Hi, I use the taint analysis of DECAF these days. During test, I find no new instructions are inserted. After I check the I see that the find_shadow_arg function in tcg_taint.c always return 0 because of the check on temp in TCGContext:
TCGv find_shadow_arg(TCGv arg)
{
if (arg < tcg_ctx.nb_globals)
return shadow_arg[arg];

/* Check if this temp is allocated in the context */
if (!tcg_ctx.temps[arg].temp_allocated)
return 0;

However, in QEMU, most instructions are handled in tcg-op.h and do not allocate new TCGTemp such as qemu_ld and qemu_st (In fact, is allocated but freed).

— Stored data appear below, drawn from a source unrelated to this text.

-- ==== Sys2Proof/Machine/Completions.lean ====
section
/-! DEFINITION. The meanings of the memory controller's completions (R54, R58, R154, R92, R161). Each is the end of the access in progress, and no event when that is of another kind (log entry 2). -/

namespace Sys2Proof.Machine

/-- FILL_COMPLETION (R54, R160). -/
def execFillCompletion (e0 e1 e2 e3 : ErrorPattern) (s : State) : Step :=
  match s.mem.inProgress with
  | some (.fill S f) => (s.accessEnded.fillDone S f (s.readRecord f #v[e0, e1, e2, e3])).concluded
  | _ => .next s

/-- SPILL_COMPLETION (R58, R59). -/
def execSpillCompletion (s : State) : Step :=
  match s.mem.inProgress with
  | some (.spill S x) => (s.accessEnded.spillDone S x).concluded
  | _ => .next s

/-- WORD_WRITE_COMPLETION (R154). -/
def execWordWriteCompletion (s : State) : Step :=
  match s.mem.inProgress with
  | some (.wordWrite p w) => (s.accessEnded.wordWritten p w).concluded
  | _ => .next s

/-- BEAT_READ_COMPLETION (R92, R102, R162). -/
def execBeatReadCompletion (e0 e1 e2 : ErrorPattern) (s : State) : Step :=
  match s.mem.inProgress with
  | some (.beatRead p r) => (s.accessEnded.beatReported p r (s.readBeat r [e0, e1, e2])).concluded
  | _ => .next s

def WordOutcome.code : WordOutcome → Nat
  | .clean => 0 | .corrected => 1 | .uncorrectable => 2

/-- The result words of READ_CONTEXT (R161, R180). -/
def diagnosticWords (rs : Vector WordReport 4) : Vector Word32 16 :=
  let r := recordOfReports rs
  #v[recordResultWord r 0, recordResultWord r 1, recordResultWord r 2, recordResultWord r 3,
     recordResultWord r 4, recordResultWord r 5, recordResultWord r 6, recordResultWord r 7,
     BitVec.ofNat 32 (rs[0].outcome.code + 2 ^ 2 * rs[1].outcome.code + 2 ^ 4 * rs[2].outcome.code +
       2 ^ 6 * rs[3].outcome.code + 2 ^ 8 * bit (recordSound r)), 0, 0, 0, 0, 0, 0, 0]

/-- DIAGNOSTIC_READ_COMPLETION (R161, R173). -/
def execDiagnosticReadCompletion (e0 e1 e2 e3 : ErrorPattern) (s : State) : Step :=
  match s.mem.inProgress with
  | some (.diagnostic f) =>
    let rs := s.readRecord f #v[e0, e1, e2, e3]
    ((s.accessEnded.countCorrected rs.toList).commandDone .ok (diagnosticWords rs)).concluded
  | _ => .next s

end Sys2Proof.Machine
end

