-- ==== Sys2Proof/Machine/Step.lean ====
section
/-! DEFINITION. One step of the machine: the command at the front of the queue, or what an empty queue brings. -/

namespace Sys2Proof.Machine

/-- One step: the command at the front of the queue is taken with the queue's rest; on an empty queue an expiry that is
due is taken, or one microsecond of the time base passes (log entries 4 and 5). -/
def step (s : State) : Host.Outcome State Fault Refusal :=
  match s.pending with
  | [] => s.idle
  | c :: rest => exec c { s with pending := rest }

/-- The state with the command a word spells put at the front of its queue, unchanged where it spells none (log entry
3). -/
def State.withFetchWord (s : State) (nbits w : Nat) : State :=
  match decodeTableWord nbits w with
  | some c => { s with pending := c :: s.pending }
  | none => s

end Sys2Proof.Machine
end

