/-- WORD_WRITE_COMPLETION (R37, R78, R80, R154): the word stands in the SRAM, whole, and no other byte has changed. The
writes it ends lower the outstanding writes of a live assembly; the last of a whole unit completes it, and its link at
the flow's RESIDENT slot adds the unit to the flow and answers OK. READY is not armed, nothing is parked, and no other
access waits. The link of a flow that is not resident joins the tail of the link wait where that is not empty, or where
no slot is FREE or evictable (R61). The fields of an IDLE record that have no meaning are the model's values (log entry
11). -/
def Obligations.WordWriteCompletesAndLinks : Prop :=
  ∀ (s : State) (p : PortId) (w : WordWrite), s.lastAccess →
    s.mem.inProgress = some (.wordWrite p w) →
    let a := s.asm p
    let written := ({ s with mem := { s.mem with inProgress := none } } : State).writeSram (s.segWordAddr w.seg w.word)
      w.data
    (Memory.readWord written.sram (s.segWordAddr w.seg w.word) = some w.data ∧
      ∀ b, b / 8 ≠ s.segWordAddr w.seg w.word → Memory.read written.sram b = Memory.read s.sram b) ∧
    (w.live = false → exec .wordWriteCompletion s = .next written) ∧
    (w.live = true → ¬(a.state = .assembling ∧ a.taken = a.declared ∧ a.writesOutstanding - w.ends = 0) →
      exec .wordWriteCompletion s = .next (written.setAsm p { a with writesOutstanding := a.writesOutstanding - w.ends })) ∧
    (w.live = true → a.state = .assembling → a.taken = a.declared → a.writesOutstanding - w.ends = 0 →
      ∀ t, a.tag = some t → (s.unit p).current ≠ some t → (s.tagRec p t).status = .inUse →
      (s.tagRec p t).request.flow = a.flow → (s.tagRec p t).request.kind = .put →
      (s.flow a.flow).state ≠ .closed → (s.flow a.flow).halt ≠ some .ctxErr →
      (s.unit (s.flow a.flow).consumer).readyArmed = false →
      ∀ S, s.servingSlot a.flow = some S → (s.slot S).parkedList = [] →
      let c := (s.slot S).context
      ∃ u, exec .wordWriteCompletion s = .next u ∧ u.asm p = Assembly.initial ∧
        ((u.slot S).context.unitCount = c.unitCount + 1 ∧ (u.slot S).context.unitsIn = c.unitsIn + 1 ∧
          (u.slot S).context.tailSeg = BitVec.ofNat 16 a.chainLast ∧
          (u.slot S).context.headSeg = (if c.headSeg = 0 then BitVec.ofNat 16 a.chainFirst else c.headSeg) ∧
          (u.slot S).context.cursorOff = c.cursorOff ∧ (u.slot S).context.cursorDone = c.cursorDone ∧
          (u.slot S).context.drops = c.drops ∧ (u.slot S).context.unitsOut = c.unitsOut ∧
          (u.slot S).dirty = true ∧ (u.slot S).ref = true) ∧
        ((u.flow a.flow).segCount = (s.flow a.flow).segCount + a.needed ∧
          (u.flow a.flow).admittedSegs = (s.flow a.flow).admittedSegs - a.needed ∧
          (u.flow a.flow).admittedUnits = (s.flow a.flow).admittedUnits - 1) ∧
        u.pool = (if c.tailSeg = 0 then s.pool else s.pool.setNext c.tailSeg.toNat a.chainFirst) ∧
        u.unit p = ((s.unit p).setTag t { s.tagRec p t with phase := .responding, unit := none }).place
          (.response t .ok .none .final) ∧
        u = { written with
          flows := u.flows, lists := u.lists, slots := u.slots, asms := u.asms, units := u.units, pool := u.pool }) ∧
    (w.live = true → a.state = .assembling → a.taken = a.declared → a.writesOutstanding - w.ends = 0 →
      ∀ t, a.tag = some t → (s.tagRec p t).request.flow = a.flow → (s.flow a.flow).state ≠ .closed →
      (s.flow a.flow).halt ≠ some .ctxErr → (s.flow a.flow).residency = none →
      s.linkWait ≠ [] ∨ (∀ T, (s.slot T).state ≠ .free ∧ s.evictable T = false) →
      exec .wordWriteCompletion s = .next ({ written.setAsm p Assembly.initial with
        linkWait := s.linkWait ++ [Req.request p t] }.setTagRec p t { s.tagRec p t with
          phase := .linkWait, unit := some { first := a.chainFirst, last := a.chainLast, needed := a.needed } }))

/-- BEAT_READ_COMPLETION (R92, R94, R97, R100, R102, R155, R162): an abandoned read only counts, and a delivery that waited
for it to end has its next beat read, where no other access waits; a clean read places its beat, and the next beat is
read, or waits for room in the outbound queue; the last beat of a PEEK ends the delivery with END or PART; a read with an
uncorrectable word ends the delivery with DATAERR, commits nothing and halts the flow. Where the port's hold on the flow
is LAPSING, it ends with the delivery, and HOLD_LAPSED is raised behind the END and the HALTED (R129, R130), said where
nothing is parked at the slot. Nothing else waits. -/
def Obligations.BeatReadPlacesTheBeat : Prop :=
  (∀ (s : State) (p : PortId) (r : BeatRead) (e0 e1 e2 : ErrorPattern), s.quiet = true → s.mem.noneWaits →
    s.mem.inProgress = some (.beatRead p r) → r.live = false →
    let ws := s.readBeat r [e0, e1, e2]
    let counted := { s.mem with
      inProgress := none
      corrected := min (s.mem.corrected + ws.countP (fun w => decide (w.2.outcome = .corrected))) 4294967295
      uncorrectableData := min (s.mem.uncorrectableData +
        ws.countP (fun w => decide (w.2.outcome = .uncorrectable))) 4294967295 }
    ∃ u, exec (.beatReadCompletion e0 e1 e2) s = .next u ∧ u.readFollows p (s.del p) counted (s.unit p).outbound ∧
      (∀ q, q ≠ p → u.del q = s.del q) ∧ u = { s with dels := u.dels, mem := u.mem }) ∧
  ∀ (s : State) (p : PortId) (r : BeatRead) (e0 e1 e2 : ErrorPattern), s.lastAccess → s.noWaits →
    s.mem.inProgress = some (.beatRead p r) →
    let ws := s.readBeat r [e0, e1, e2]
    let bad := ws.countP (fun w => decide (w.2.outcome = .uncorrectable))
    let counted := { s.mem with
      inProgress := none
      corrected := min (s.mem.corrected + ws.countP (fun w => decide (w.2.outcome = .corrected))) 4294967295
      uncorrectableData := min (s.mem.uncorrectableData + bad) 4294967295 }
    let d := s.del p
    (r.live = false → exec (.beatReadCompletion e0 e1 e2) s = .next (s.setMem counted)) ∧
    (r.live = true → d.state = .streaming → d.readInFlight = true → (s.unit p).current = some d.tag →
      (s.unit p).consumerQueue = [] → (s.tagRec p d.tag).request.kind = .take ∨ (s.tagRec p d.tag).request.kind = .peek →
      ∀ S, s.servingSlot d.flow = some S →
      (bad = 0 → d.sent + r.bytes.length < d.planned →
        ∃ u, exec (.beatReadCompletion e0 e1 e2) s = .next u ∧
          u.unit p = (s.unit p).place (.data (beatBytes r ws)) ∧
          u.readFollows p { d with sent := d.sent + r.bytes.length, readInFlight := false } counted
            (u.unit p).outbound ∧
          (∀ q, q ≠ p → u.unit q = s.unit q ∧ u.del q = s.del q) ∧
          u = { s with dels := u.dels, units := u.units, mem := u.mem }) ∧
      (bad = 0 → d.kind = .peek → d.sent + r.bytes.length = d.planned →
        (s.lapses p = true → (s.slot S).parkedList = []) →
        ∃ u, exec (.beatReadCompletion e0 e1 e2) s = .next u ∧ (u.del p).state = .idle ∧
          u.unit p = { s.lapseRaised p ((((s.unit p).place (.data (beatBytes r ws))).setTag d.tag
            { s.tagRec p d.tag with phase := .responding }).place (.endMsg d.tag
              (if s.pool.fills (s.pool.unitFrom 128 d.startSeg) - d.startOff ≤ d.planned then .ended else .part)
              d.planned .final)) with current := none } ∧
          s.lapsesTo u p S ∧
          u.slots = (s.setSlot S { s.slot S with ref := true, delivering := false }).slots ∧
          (∀ q, q ≠ p → u.unit q = s.unit q ∧ u.del q = s.del q) ∧
          u = { s with
            slots := u.slots, dels := u.dels, units := u.units, holds := u.holds, pinnedOrHeld := u.pinnedOrHeld
            mem := counted }) ∧
      (0 < bad → (s.flow d.flow).consumer = p → (s.lapses p = true → (s.slot S).parkedList = []) →
        ∃ u, exec (.beatReadCompletion e0 e1 e2) s = .next u ∧ (u.del p).state = .idle ∧
          u.unit p = { s.lapseRaised p ((((s.unit p).setTag d.tag { s.tagRec p d.tag with phase := .responding }).place
            (.endMsg d.tag .dataErr d.sent .final)).raise (.halted d.flow .dataErr)) with current := none } ∧
          s.lapsesTo u p S ∧
          u.slots = (s.setSlot S { s.slot S with ref := true, delivering := false }).slots ∧
          ((u.flow d.flow).halt = some .dataErr ∧ (u.flow d.flow).ready = false ∧ (u.flow d.flow).listed = false ∧
            (u.flow d.flow).dispatched = (s.flow d.flow).dispatched ∧
            (u.flow d.flow).segCount = (s.flow d.flow).segCount) ∧
          (∀ q, q ≠ p → u.unit q = s.unit q ∧ u.del q = s.del q) ∧
          u = { s with
            slots := u.slots, dels := u.dels, units := u.units, flows := u.flows, lists := u.lists, holds := u.holds
            pinnedOrHeld := u.pinnedOrHeld, mem := counted }))
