-- ==== Sys2Proof/Laws/State.lean ====
section
/-! SUPPORT. One lemma for each field of State and each update of it: what an update leaves, and what reading back gives. -/

namespace Sys2Proof.Machine

/-! ## setFlow -/

@[simp] theorem State.pending_setFlow (s : State) (f : FlowId) (e : FlowEntry) : (s.setFlow f e).pending = s.pending := rfl
@[simp] theorem State.mgmt_setFlow (s : State) (f : FlowId) (e : FlowEntry) : (s.setFlow f e).mgmt = s.mgmt := rfl
@[simp] theorem State.config_setFlow (s : State) (f : FlowId) (e : FlowEntry) : (s.setFlow f e).config = s.config := rfl
@[simp] theorem State.pool_setFlow (s : State) (f : FlowId) (e : FlowEntry) : (s.setFlow f e).pool = s.pool := rfl
@[simp] theorem State.slots_setFlow (s : State) (f : FlowId) (e : FlowEntry) : (s.setFlow f e).slots = s.slots := rfl
@[simp] theorem State.hand_setFlow (s : State) (f : FlowId) (e : FlowEntry) : (s.setFlow f e).hand = s.hand := rfl
@[simp] theorem State.pinnedOrHeld_setFlow (s : State) (f : FlowId) (e : FlowEntry) : (s.setFlow f e).pinnedOrHeld = s.pinnedOrHeld := rfl
@[simp] theorem State.missWait_setFlow (s : State) (f : FlowId) (e : FlowEntry) : (s.setFlow f e).missWait = s.missWait := rfl
@[simp] theorem State.linkWait_setFlow (s : State) (f : FlowId) (e : FlowEntry) : (s.setFlow f e).linkWait = s.linkWait := rfl
@[simp] theorem State.asms_setFlow (s : State) (f : FlowId) (e : FlowEntry) : (s.setFlow f e).asms = s.asms := rfl
@[simp] theorem State.dels_setFlow (s : State) (f : FlowId) (e : FlowEntry) : (s.setFlow f e).dels = s.dels := rfl
@[simp] theorem State.holds_setFlow (s : State) (f : FlowId) (e : FlowEntry) : (s.setFlow f e).holds = s.holds := rfl
@[simp] theorem State.lists_setFlow (s : State) (f : FlowId) (e : FlowEntry) : (s.setFlow f e).lists = s.lists := rfl
@[simp] theorem State.units_setFlow (s : State) (f : FlowId) (e : FlowEntry) : (s.setFlow f e).units = s.units := rfl
@[simp] theorem State.mem_setFlow (s : State) (f : FlowId) (e : FlowEntry) : (s.setFlow f e).mem = s.mem := rfl
@[simp] theorem State.sram_setFlow (s : State) (f : FlowId) (e : FlowEntry) : (s.setFlow f e).sram = s.sram := rfl
@[simp] theorem State.damage_setFlow (s : State) (f : FlowId) (e : FlowEntry) : (s.setFlow f e).damage = s.damage := rfl
@[simp] theorem State.retryDue_setFlow (s : State) (f : FlowId) (e : FlowEntry) : (s.setFlow f e).retryDue = s.retryDue := rfl
@[simp] theorem State.handed_setFlow (s : State) (f : FlowId) (e : FlowEntry) : (s.setFlow f e).handed = s.handed := rfl
@[simp] theorem State.drawn_setFlow (s : State) (f : FlowId) (e : FlowEntry) : (s.setFlow f e).drawn = s.drawn := rfl
@[simp] theorem State.slot_setFlow (s : State) (f : FlowId) (e : FlowEntry) (T : SlotId) : (s.setFlow f e).slot T = s.slot T := rfl
@[simp] theorem State.asm_setFlow (s : State) (f : FlowId) (e : FlowEntry) (q : PortId) : (s.setFlow f e).asm q = s.asm q := rfl
@[simp] theorem State.del_setFlow (s : State) (f : FlowId) (e : FlowEntry) (q : PortId) : (s.setFlow f e).del q = s.del q := rfl
@[simp] theorem State.hold_setFlow (s : State) (f : FlowId) (e : FlowEntry) (q : PortId) : (s.setFlow f e).hold q = s.hold q := rfl
@[simp] theorem State.unit_setFlow (s : State) (f : FlowId) (e : FlowEntry) (q : PortId) : (s.setFlow f e).unit q = s.unit q := rfl
@[simp] theorem State.readyList_setFlow (s : State) (f : FlowId) (e : FlowEntry) (q : PortId) (d : ClassId) : (s.setFlow f e).readyList q d = s.readyList q d := rfl

/-! ## setSlot -/

@[simp] theorem State.pending_setSlot (s : State) (S : SlotId) (v : Slot) : (s.setSlot S v).pending = s.pending := rfl
@[simp] theorem State.mgmt_setSlot (s : State) (S : SlotId) (v : Slot) : (s.setSlot S v).mgmt = s.mgmt := rfl
@[simp] theorem State.config_setSlot (s : State) (S : SlotId) (v : Slot) : (s.setSlot S v).config = s.config := rfl
@[simp] theorem State.pool_setSlot (s : State) (S : SlotId) (v : Slot) : (s.setSlot S v).pool = s.pool := rfl
@[simp] theorem State.flows_setSlot (s : State) (S : SlotId) (v : Slot) : (s.setSlot S v).flows = s.flows := rfl
@[simp] theorem State.hand_setSlot (s : State) (S : SlotId) (v : Slot) : (s.setSlot S v).hand = s.hand := rfl
@[simp] theorem State.pinnedOrHeld_setSlot (s : State) (S : SlotId) (v : Slot) : (s.setSlot S v).pinnedOrHeld = s.pinnedOrHeld := rfl
@[simp] theorem State.missWait_setSlot (s : State) (S : SlotId) (v : Slot) : (s.setSlot S v).missWait = s.missWait := rfl
@[simp] theorem State.linkWait_setSlot (s : State) (S : SlotId) (v : Slot) : (s.setSlot S v).linkWait = s.linkWait := rfl
@[simp] theorem State.asms_setSlot (s : State) (S : SlotId) (v : Slot) : (s.setSlot S v).asms = s.asms := rfl
@[simp] theorem State.dels_setSlot (s : State) (S : SlotId) (v : Slot) : (s.setSlot S v).dels = s.dels := rfl
@[simp] theorem State.holds_setSlot (s : State) (S : SlotId) (v : Slot) : (s.setSlot S v).holds = s.holds := rfl
@[simp] theorem State.lists_setSlot (s : State) (S : SlotId) (v : Slot) : (s.setSlot S v).lists = s.lists := rfl
@[simp] theorem State.units_setSlot (s : State) (S : SlotId) (v : Slot) : (s.setSlot S v).units = s.units := rfl
@[simp] theorem State.mem_setSlot (s : State) (S : SlotId) (v : Slot) : (s.setSlot S v).mem = s.mem := rfl
@[simp] theorem State.sram_setSlot (s : State) (S : SlotId) (v : Slot) : (s.setSlot S v).sram = s.sram := rfl
@[simp] theorem State.damage_setSlot (s : State) (S : SlotId) (v : Slot) : (s.setSlot S v).damage = s.damage := rfl
@[simp] theorem State.retryDue_setSlot (s : State) (S : SlotId) (v : Slot) : (s.setSlot S v).retryDue = s.retryDue := rfl
@[simp] theorem State.handed_setSlot (s : State) (S : SlotId) (v : Slot) : (s.setSlot S v).handed = s.handed := rfl
@[simp] theorem State.drawn_setSlot (s : State) (S : SlotId) (v : Slot) : (s.setSlot S v).drawn = s.drawn := rfl
@[simp] theorem State.flow_setSlot (s : State) (S : SlotId) (v : Slot) (g : FlowId) : (s.setSlot S v).flow g = s.flow g := rfl
@[simp] theorem State.asm_setSlot (s : State) (S : SlotId) (v : Slot) (q : PortId) : (s.setSlot S v).asm q = s.asm q := rfl
@[simp] theorem State.del_setSlot (s : State) (S : SlotId) (v : Slot) (q : PortId) : (s.setSlot S v).del q = s.del q := rfl
@[simp] theorem State.hold_setSlot (s : State) (S : SlotId) (v : Slot) (q : PortId) : (s.setSlot S v).hold q = s.hold q := rfl
@[simp] theorem State.unit_setSlot (s : State) (S : SlotId) (v : Slot) (q : PortId) : (s.setSlot S v).unit q = s.unit q := rfl
@[simp] theorem State.readyList_setSlot (s : State) (S : SlotId) (v : Slot) (q : PortId) (d : ClassId) : (s.setSlot S v).readyList q d = s.readyList q d := rfl

/-! ## setAsm -/

@[simp] theorem State.pending_setAsm (s : State) (p : PortId) (v : Assembly) : (s.setAsm p v).pending = s.pending := rfl
@[simp] theorem State.mgmt_setAsm (s : State) (p : PortId) (v : Assembly) : (s.setAsm p v).mgmt = s.mgmt := rfl
@[simp] theorem State.config_setAsm (s : State) (p : PortId) (v : Assembly) : (s.setAsm p v).config = s.config := rfl
@[simp] theorem State.pool_setAsm (s : State) (p : PortId) (v : Assembly) : (s.setAsm p v).pool = s.pool := rfl
@[simp] theorem State.flows_setAsm (s : State) (p : PortId) (v : Assembly) : (s.setAsm p v).flows = s.flows := rfl
@[simp] theorem State.slots_setAsm (s : State) (p : PortId) (v : Assembly) : (s.setAsm p v).slots = s.slots := rfl
@[simp] theorem State.hand_setAsm (s : State) (p : PortId) (v : Assembly) : (s.setAsm p v).hand = s.hand := rfl
@[simp] theorem State.pinnedOrHeld_setAsm (s : State) (p : PortId) (v : Assembly) : (s.setAsm p v).pinnedOrHeld = s.pinnedOrHeld := rfl
@[simp] theorem State.missWait_setAsm (s : State) (p : PortId) (v : Assembly) : (s.setAsm p v).missWait = s.missWait := rfl
@[simp] theorem State.linkWait_setAsm (s : State) (p : PortId) (v : Assembly) : (s.setAsm p v).linkWait = s.linkWait := rfl
@[simp] theorem State.dels_setAsm (s : State) (p : PortId) (v : Assembly) : (s.setAsm p v).dels = s.dels := rfl
@[simp] theorem State.holds_setAsm (s : State) (p : PortId) (v : Assembly) : (s.setAsm p v).holds = s.holds := rfl
@[simp] theorem State.lists_setAsm (s : State) (p : PortId) (v : Assembly) : (s.setAsm p v).lists = s.lists := rfl
@[simp] theorem State.units_setAsm (s : State) (p : PortId) (v : Assembly) : (s.setAsm p v).units = s.units := rfl
@[simp] theorem State.mem_setAsm (s : State) (p : PortId) (v : Assembly) : (s.setAsm p v).mem = s.mem := rfl
@[simp] theorem State.sram_setAsm (s : State) (p : PortId) (v : Assembly) : (s.setAsm p v).sram = s.sram := rfl
@[simp] theorem State.damage_setAsm (s : State) (p : PortId) (v : Assembly) : (s.setAsm p v).damage = s.damage := rfl
@[simp] theorem State.retryDue_setAsm (s : State) (p : PortId) (v : Assembly) : (s.setAsm p v).retryDue = s.retryDue := rfl
@[simp] theorem State.handed_setAsm (s : State) (p : PortId) (v : Assembly) : (s.setAsm p v).handed = s.handed := rfl
@[simp] theorem State.drawn_setAsm (s : State) (p : PortId) (v : Assembly) : (s.setAsm p v).drawn = s.drawn := rfl
@[simp] theorem State.flow_setAsm (s : State) (p : PortId) (v : Assembly) (g : FlowId) : (s.setAsm p v).flow g = s.flow g := rfl
@[simp] theorem State.slot_setAsm (s : State) (p : PortId) (v : Assembly) (T : SlotId) : (s.setAsm p v).slot T = s.slot T := rfl
@[simp] theorem State.del_setAsm (s : State) (p : PortId) (v : Assembly) (q : PortId) : (s.setAsm p v).del q = s.del q := rfl
@[simp] theorem State.hold_setAsm (s : State) (p : PortId) (v : Assembly) (q : PortId) : (s.setAsm p v).hold q = s.hold q := rfl
@[simp] theorem State.unit_setAsm (s : State) (p : PortId) (v : Assembly) (q : PortId) : (s.setAsm p v).unit q = s.unit q := rfl
@[simp] theorem State.readyList_setAsm (s : State) (p : PortId) (v : Assembly) (q : PortId) (d : ClassId) : (s.setAsm p v).readyList q d = s.readyList q d := rfl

Therefore, no new instructions can be added because no shadow args are found:
case INDEX_op_qemu_ld32:
arg0 = find_shadow_arg(gen_opparam_ptr[-3]);
if (arg0) {
/* Patch qemu_ld* opcode into taint_qemu_ld* */
gen_opc_ptr[-1] += (INDEX_op_taint_qemu_ld8u - INDEX_op_qemu_ld8u);

Could you provide some advices to help me to use DECAF?
Thanks~

Oh, the tcg_temp_free_internal function returns early if taint enabled.. Now I close this issue.